_Task directions_.
Write out each record below, word for word.
···
/-! ### stopContext -/

@[simp] theorem pending_stopContext (k : Nat) : (s.stopContext k).pending = s.pending := rfl
@[simp] theorem freeIndex_stopContext (k : Nat) : (s.stopContext k).freeIndex = s.freeIndex := rfl
@[simp] theorem path_stopContext (k : Nat) : (s.stopContext k).path = s.path := rfl
@[simp] theorem staging_stopContext (k : Nat) : (s.stopContext k).staging = s.staging := rfl
@[simp] theorem intake_stopContext (k : Nat) : (s.stopContext k).intake = s.intake := rfl
@[simp] theorem part_stopContext (k : Nat) : (s.stopContext k).part = s.part := rfl
@[simp] theorem calls_stopContext (k : Nat) : (s.stopContext k).calls = s.calls := rfl
@[simp] theorem seniority_stopContext (k : Nat) : (s.stopContext k).seniority = s.seniority := rfl
@[simp] theorem deadlines_stopContext (k : Nat) : (s.stopContext k).deadlines = s.deadlines := rfl
@[simp] theorem queues_stopContext (k : Nat) : (s.stopContext k).queues = s.queues := rfl
@[simp] theorem samples_stopContext (k : Nat) : (s.stopContext k).samples = s.samples := rfl
@[simp] theorem agents_stopContext (k : Nat) : (s.stopContext k).agents = s.agents := rfl
@[simp] theorem engine_stopContext (k : Nat) : (s.stopContext k).engine = s.engine := rfl
@[simp] theorem feeds_stopContext (k : Nat) : (s.stopContext k).feeds = s.feeds := rfl
@[simp] theorem time_stopContext (k : Nat) : (s.stopContext k).time = s.time := rfl
@[simp] theorem events_stopContext (k : Nat) : (s.stopContext k).events = s.events := rfl
@[simp] theorem tick_stopContext (k : Nat) : (s.stopContext k).tick = s.tick := by simp [tick]
@[simp] theorem call_stopContext (k : Nat) (i : Nat) : (s.stopContext k).call i = s.call i := by simp [State.call]
@[simp] theorem queue_stopContext (k : Nat) (i : Nat) : (s.stopContext k).queue i = s.queue i := by simp [State.queue]
@[simp] theorem agent_stopContext (k : Nat) (i : Nat) : (s.stopContext k).agent i = s.agent i := by simp [State.agent]
@[simp] theorem feed_stopContext (k : Nat) (i : Nat) : (s.stopContext k).feed i = s.feed i := by simp [State.feed]

/-! ### stopCall -/

@[simp] theorem pending_stopCall (c : Nat) : (s.stopCall c).pending = s.pending := by
  unfold stopCall; split <;> simp
@[simp] theorem freeIndex_stopCall (c : Nat) : (s.stopCall c).freeIndex = s.freeIndex := by
  unfold stopCall; split <;> simp
@[simp] theorem path_stopCall (c : Nat) : (s.stopCall c).path = s.path := by
  unfold stopCall; split <;> simp
@[simp] theorem staging_stopCall (c : Nat) : (s.stopCall c).staging = s.staging := by
  unfold stopCall; split <;> simp
@[simp] theorem intake_stopCall (c : Nat) : (s.stopCall c).intake = s.intake := by
  unfold stopCall; split <;> simp
@[simp] theorem part_stopCall (c : Nat) : (s.stopCall c).part = s.part := by
  unfold stopCall; split <;> simp
@[simp] theorem seniority_stopCall (c : Nat) : (s.stopCall c).seniority = s.seniority := by
  unfold stopCall; split <;> simp
@[simp] theorem deadlines_stopCall (c : Nat) : (s.stopCall c).deadlines = s.deadlines := by
  unfold stopCall; split <;> simp
@[simp] theorem queues_stopCall (c : Nat) : (s.stopCall c).queues = s.queues := by
  unfold stopCall; split <;> simp
@[simp] theorem samples_stopCall (c : Nat) : (s.stopCall c).samples = s.samples := by
  unfold stopCall; split <;> simp
@[simp] theorem agents_stopCall (c : Nat) : (s.stopCall c).agents = s.agents := by
  unfold stopCall; split <;> simp
@[simp] theorem engine_stopCall (c : Nat) : (s.stopCall c).engine = s.engine := by
  unfold stopCall; split <;> simp
@[simp] theorem feeds_stopCall (c : Nat) : (s.stopCall c).feeds = s.feeds := by
  unfold stopCall; split <;> simp
@[simp] theorem time_stopCall (c : Nat) : (s.stopCall c).time = s.time := by
  unfold stopCall; split <;> simp
@[simp] theorem events_stopCall (c : Nat) : (s.stopCall c).events = s.events := by
  unfold stopCall; split <;> simp
@[simp] theorem tick_stopCall (c : Nat) : (s.stopCall c).tick = s.tick := by simp [tick]
@[simp] theorem queue_stopCall (c : Nat) (i : Nat) : (s.stopCall c).queue i = s.queue i := by simp [State.queue]
@[simp] theorem agent_stopCall (c : Nat) (i : Nat) : (s.stopCall c).agent i = s.agent i := by simp [State.agent]
@[simp] theorem feed_stopCall (c : Nat) (i : Nat) : (s.stopCall c).feed i = s.feed i := by simp [State.feed]
/-! ### What changed -/

/-- The agent at a wrap-up end (R91). -/
@[simp] theorem agent_wrapEnd (a : Nat) (byReady : Bool) (b : Nat) : (s.wrapEnd a byReady).agent b =
    if b = a then
      { s.agent a with
        state := (s.agent a).flags.wrapEndState byReady, stateEntry := s.tick, wrapRemaining := 0, heldAnswer := 0
        flags := (s.agent a).flags.clearPending }
    else s.agent b := by
  unfold wrapEnd
  dsimp only
  split <;> by_cases h : b = a <;> simp [h]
···
_Response area_.
/-! ### stopContext -/

@[simp] theorem pending_stopContext (k : Nat) : (s.stopContext k).pending = s.pending := rfl
@[simp] theorem freeIndex_stopContext (k : Nat) : (s.stopContext k).freeIndex = s.freeIndex := rfl
@[simp] theorem path_stopContext (k : Nat) : (s.stopContext k).path = s.path := rfl
@[simp] theorem staging_stopContext (k : Nat) : (s.stopContext k).staging = s.staging := rfl
@[simp] theorem intake_stopContext (k : Nat) : (s.stopContext k).intake = s.intake := rfl
@[simp] theorem part_stopContext (k : Nat) : (s.stopContext k).part = s.part := rfl
@[simp] theorem calls_stopContext (k : Nat) : (s.stopContext k).calls = s.calls := rfl
@[simp] theorem seniority_stopContext (k : Nat) : (s.stopContext k).seniority = s.seniority := rfl
@[simp] theorem deadlines_stopContext (k : Nat) : (s.stopContext k).deadlines = s.deadlines := rfl
@[simp] theorem queues_stopContext (k : Nat) : (s.stopContext k).queues = s.queues := rfl
@[simp] theorem samples_stopContext (k : Nat) : (s.stopContext k).samples = s.samples := rfl
@[simp] theorem agents_stopContext (k : Nat) : (s.stopContext k).agents = s.agents := rfl
@[simp] theorem engine_stopContext (k : Nat) : (s.stopContext k).engine = s.engine := rfl
@[simp] theorem feeds_stopContext (k : Nat) : (s.stopContext k).feeds = s.feeds := rfl
@[simp] theorem time_stopContext (k : Nat) : (s.stopContext k).time = s.time := rfl
@[simp] theorem events_stopContext (k : Nat) : (s.stopContext k).events = s.events := rfl
@[simp] theorem tick_stopContext (k : Nat) : (s.stopContext k).tick = s.tick := by simp [tick]
@[simp] theorem call_stopContext (k : Nat) (i : Nat) : (s.stopContext k).call i = s.call i := by simp [State.call]
@[simp] theorem queue_stopContext (k : Nat) (i : Nat) : (s.stopContext k).queue i = s.queue i := by simp [State.queue]
@[simp] theorem agent_stopContext (k : Nat) (i : Nat) : (s.stopContext k).agent i = s.agent i := by simp [State.agent]
@[simp] theorem feed_stopContext (k : Nat) (i : Nat) : (s.stopContext k).feed i = s.feed i := by simp [State.feed]

/-! ### stopCall -/

@[simp] theorem pending_stopCall (c : Nat) : (s.stopCall c).pending = s.pending := by
  unfold stopCall; split <;> simp
@[simp] theorem freeIndex_stopCall (c : Nat) : (s.stopCall c).freeIndex = s.freeIndex := by
  unfold stopCall; split <;> simp
@[simp] theorem path_stopCall (c : Nat) : (s.stopCall c).path = s.path := by
  unfold stopCall; split <;> simp
@[simp] theorem staging_stopCall (c : Nat) : (s.stopCall c).staging = s.staging := by
  unfold stopCall; split <;> simp
@[simp] theorem intake_stopCall (c : Nat) : (s.stopCall c).intake = s.intake := by
  unfold stopCall; split <;> simp
@[simp] theorem part_stopCall (c : Nat) : (s.stopCall c).part = s.part := by
  unfold stopCall; split <;> simp
@[simp] theorem seniority_stopCall (c : Nat) : (s.stopCall c).seniority = s.seniority := by
  unfold stopCall; split <;> simp
@[simp] theorem deadlines_stopCall (c : Nat) : (s.stopCall c).deadlines = s.deadlines := by
  unfold stopCall; split <;> simp
@[simp] theorem queues_stopCall (c : Nat) : (s.stopCall c).queues = s.queues := by
  unfold stopCall; split <;> simp
@[simp] theorem samples_stopCall (c : Nat) : (s.stopCall c).samples = s.samples := by
  unfold stopCall; split <;> simp
@[simp] theorem agents_stopCall (c : Nat) : (s.stopCall c).agents = s.agents := by
  unfold stopCall; split <;> simp
@[simp] theorem engine_stopCall (c : Nat) : (s.stopCall c).engine = s.engine := by
  unfold stopCall; split <;> simp
@[simp] theorem feeds_stopCall (c : Nat) : (s.stopCall c).feeds = s.feeds := by
  unfold stopCall; split <;> simp
@[simp] theorem time_stopCall (c : Nat) : (s.stopCall c).time = s.time := by
  unfold stopCall; split <;> simp
@[simp] theorem events_stopCall (c : Nat) : (s.stopCall c).events = s.events := by
  unfold stopCall; split <;> simp
@[simp] theorem tick_stopCall (c : Nat) : (s.stopCall c).tick = s.tick := by simp [tick]
@[simp] theorem queue_stopCall (c : Nat) (i : Nat) : (s.stopCall c).queue i = s.queue i := by simp [State.queue]
@[simp] theorem agent_stopCall (c : Nat) (i : Nat) : (s.stopCall c).agent i = s.agent i := by simp [State.agent]
@[simp] theorem feed_stopCall (c : Nat) (i : Nat) : (s.stopCall c).feed i = s.feed i := by simp [State.feed]
/-! ### What changed -/

/-- The agent at a wrap-up end (R91). -/
@[simp] theorem agent_wrapEnd (a : Nat) (byReady : Bool) (b : Nat) : (s.wrapEnd a byReady).agent b =
    if b = a then
      { s.agent a with
        state := (s.agent a).flags.wrapEndState byReady, stateEntry := s.tick, wrapRemaining := 0, heldAnswer := 0
        flags := (s.agent a).flags.clearPending }
    else s.agent b := by
  unfold wrapEnd
  dsimp only
  split <;> by_cases h : b = a <;> simp [h]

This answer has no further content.